What you need to do:
Line by line, set down the following material again exactly.

Source records:
- Opening Delimiter -

-- ==== Sys2Proof/Tests/Slice0.lean ====
section
/-! SUPPORT. The model's own tests: what WellFormed refuses, words written out from the encodings of
30_encoding.md, one or two steps per instruction with the results of 95_test_vectors.md (its vector is named at
each), and for each obligation with hypotheses a state and operands that meet them. -/

namespace Sys2Proof.Tests

open Sys2Proof Sys2Proof.Machine

/-- The vectors' `Z0`: after POWER_ON, storage bound. -/
def z0 : State := { State.reset with storage := .bound 0 }

/-- `Z0` in a mode. -/
def inMode (m : Mode) : State := { z0 with mode := m }

/-- The answer is a next state with a property. -/
def answers (r : Result) (p : State → Bool) : Bool :=
  match r with
  | .next t => p t
  | .fault _ => false
  | .refused _ => false

/-- The answer is a fault. -/
def faults (r : Result) (f : Fault) : Bool :=
  match r with
  | .next _ => false
  | .fault g => f == g
  | .refused _ => false

/-- The four device fields, as the vectors list them. -/
def fields (t : State) : Mode × Latch × Word × Word := (t.mode, t.status, t.eraseOffset, t.writePointer)

/-! ## What WellFormed refuses -/

theorem test_initialize_handle_too_wide_refused : (Instr.initializeStorage (2 ^ 32)).wf = false := by decide
theorem test_format_buffer_too_wide_refused : (Instr.format (2 ^ 32)).wf = false := by decide
theorem test_widest_handle_accepted : (Instr.initializeStorage (2 ^ 32 - 1)).wf = true := by decide
theorem test_packet_tag_refused : (Packet.mk 9 0 0 0).wf = false := by decide
theorem test_packet_lane0_refused : (Packet.mk 7 1 0 0).wf = false := by decide
theorem test_packet_lane1_refused : (Packet.mk 0 0 1 0).wf = false := by decide
theorem test_packet_lane2_refused : (Packet.mk 8 0 0 1).wf = false := by decide
theorem test_full_packet_accepted : (Packet.mk 5 1 2 3).wf = true := by decide

/-! ## Words written out from the encodings (30_encoding.md R61, R62, R73; vectors TC01 to TC22, TR12) -/

theorem test_decode_erase_setup :
    decodeTableWord 32 0b01001011000000000000000000000101 = some (.eraseSetup 5) := by decide
theorem test_decode_erase_mode : decodeTableWord 32 0b01111000101010111100110111101111 = some .eraseMode := by decide
theorem test_decode_erase_offset :
    decodeTableWord 32 0b10100101111111111000000000000001 = some (.eraseOffset 0x8001) := by decide
theorem test_decode_write_mode : decodeTableWord 32 0b10110100000000000000000000000000 = some .writeMode := by decide
theorem test_decode_execute : decodeTableWord 32 0b11010010111111111111111111111111 = some .execute := by decide
theorem test_decode_status_mode : decodeTableWord 32 0b11100001000000000000000000000000 = some .statusMode := by decide
theorem test_decode_read_mode : decodeTableWord 32 0b11110000000000000000000000000000 = some .readMode := by decide
theorem test_decode_unrecognized :
    decode (.command 0xD3000000) = .rejected (.unrecognizedCommand 0xD3000000) := by decide
theorem test_decode_reg_read_status : decodeTableWord 8 0b0000 = some (.regReadStatus 0) := by decide
theorem test_decode_reg_write_status : decodeTableWord 8 0b0001 = some (.regWriteStatus 0 0 0) := by decide
theorem test_decode_reg_read_command : decodeTableWord 8 0b0010 = some (.regReadCommand 0) := by decide
theorem test_decode_reg_write_command : decodeTableWord 8 0b0011 = some (.regWriteCommand 0 0 0) := by decide
theorem test_decode_dma_to_ram : decodeTableWord 8 0b0100 = some (.dmaToRam 0 0 0) := by decide
theorem test_decode_dma_from_ram : decodeTableWord 8 0b0101 = some (.dmaFromRam 0 0 0) := by decide
theorem test_decode_initialize : decodeTableWord 8 0b0110 = some (.initializeStorage 0) := by decide
theorem test_decode_power_on : decodeTableWord 8 0b0111 = some .powerOn := by decide
theorem test_decode_format : decodeTableWord 8 0b1000 = some (.format 0) := by decide
theorem test_decode_refused_tag : decode (.packet ⟨0b1001, 0, 0, 0⟩) = .rejected (.refusedTag 9) := by decide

- Closing Delimiter -

Reply to the exercise:
-- ==== Sys2Proof/Tests/Slice0.lean ====
section
/-! SUPPORT. The model's own tests: what WellFormed refuses, words written out from the encodings of
30_encoding.md, one or two steps per instruction with the results of 95_test_vectors.md (its vector is named at
each), and for each obligation with hypotheses a state and operands that meet them. -/

namespace Sys2Proof.Tests

open Sys2Proof Sys2Proof.Machine

/-- The vectors' `Z0`: after POWER_ON, storage bound. -/
def z0 : State := { State.reset with storage := .bound 0 }

/-- `Z0` in a mode. -/
def inMode (m : Mode) : State := { z0 with mode := m }

/-- The answer is a next state with a property. -/
def answers (r : Result) (p : State → Bool) : Bool :=
  match r with
  | .next t => p t
  | .fault _ => false
  | .refused _ => false

/-- The answer is a fault. -/
def faults (r : Result) (f : Fault) : Bool :=
  match r with
  | .next _ => false
  | .fault g => f == g
  | .refused _ => false

/-- The four device fields, as the vectors list them. -/
def fields (t : State) : Mode × Latch × Word × Word := (t.mode, t.status, t.eraseOffset, t.writePointer)

/-! ## What WellFormed refuses -/

theorem test_initialize_handle_too_wide_refused : (Instr.initializeStorage (2 ^ 32)).wf = false := by decide
theorem test_format_buffer_too_wide_refused : (Instr.format (2 ^ 32)).wf = false := by decide
theorem test_widest_handle_accepted : (Instr.initializeStorage (2 ^ 32 - 1)).wf = true := by decide
theorem test_packet_tag_refused : (Packet.mk 9 0 0 0).wf = false := by decide
theorem test_packet_lane0_refused : (Packet.mk 7 1 0 0).wf = false := by decide
theorem test_packet_lane1_refused : (Packet.mk 0 0 1 0).wf = false := by decide
theorem test_packet_lane2_refused : (Packet.mk 8 0 0 1).wf = false := by decide
theorem test_full_packet_accepted : (Packet.mk 5 1 2 3).wf = true := by decide

/-! ## Words written out from the encodings (30_encoding.md R61, R62, R73; vectors TC01 to TC22, TR12) -/

theorem test_decode_erase_setup :
    decodeTableWord 32 0b01001011000000000000000000000101 = some (.eraseSetup 5) := by decide
theorem test_decode_erase_mode : decodeTableWord 32 0b01111000101010111100110111101111 = some .eraseMode := by decide
theorem test_decode_erase_offset :
    decodeTableWord 32 0b10100101111111111000000000000001 = some (.eraseOffset 0x8001) := by decide
theorem test_decode_write_mode : decodeTableWord 32 0b10110100000000000000000000000000 = some .writeMode := by decide
theorem test_decode_execute : decodeTableWord 32 0b11010010111111111111111111111111 = some .execute := by decide
theorem test_decode_status_mode : decodeTableWord 32 0b11100001000000000000000000000000 = some .statusMode := by decide
theorem test_decode_read_mode : decodeTableWord 32 0b11110000000000000000000000000000 = some .readMode := by decide
theorem test_decode_unrecognized :
    decode (.command 0xD3000000) = .rejected (.unrecognizedCommand 0xD3000000) := by decide
theorem test_decode_reg_read_status : decodeTableWord 8 0b0000 = some (.regReadStatus 0) := by decide
theorem test_decode_reg_write_status : decodeTableWord 8 0b0001 = some (.regWriteStatus 0 0 0) := by decide
theorem test_decode_reg_read_command : decodeTableWord 8 0b0010 = some (.regReadCommand 0) := by decide
theorem test_decode_reg_write_command : decodeTableWord 8 0b0011 = some (.regWriteCommand 0 0 0) := by decide
theorem test_decode_dma_to_ram : decodeTableWord 8 0b0100 = some (.dmaToRam 0 0 0) := by decide
theorem test_decode_dma_from_ram : decodeTableWord 8 0b0101 = some (.dmaFromRam 0 0 0) := by decide
theorem test_decode_initialize : decodeTableWord 8 0b0110 = some (.initializeStorage 0) := by decide
theorem test_decode_power_on : decodeTableWord 8 0b0111 = some .powerOn := by decide
theorem test_decode_format : decodeTableWord 8 0b1000 = some (.format 0) := by decide
theorem test_decode_refused_tag : decode (.packet ⟨0b1001, 0, 0, 0⟩) = .rejected (.refusedTag 9) := by decide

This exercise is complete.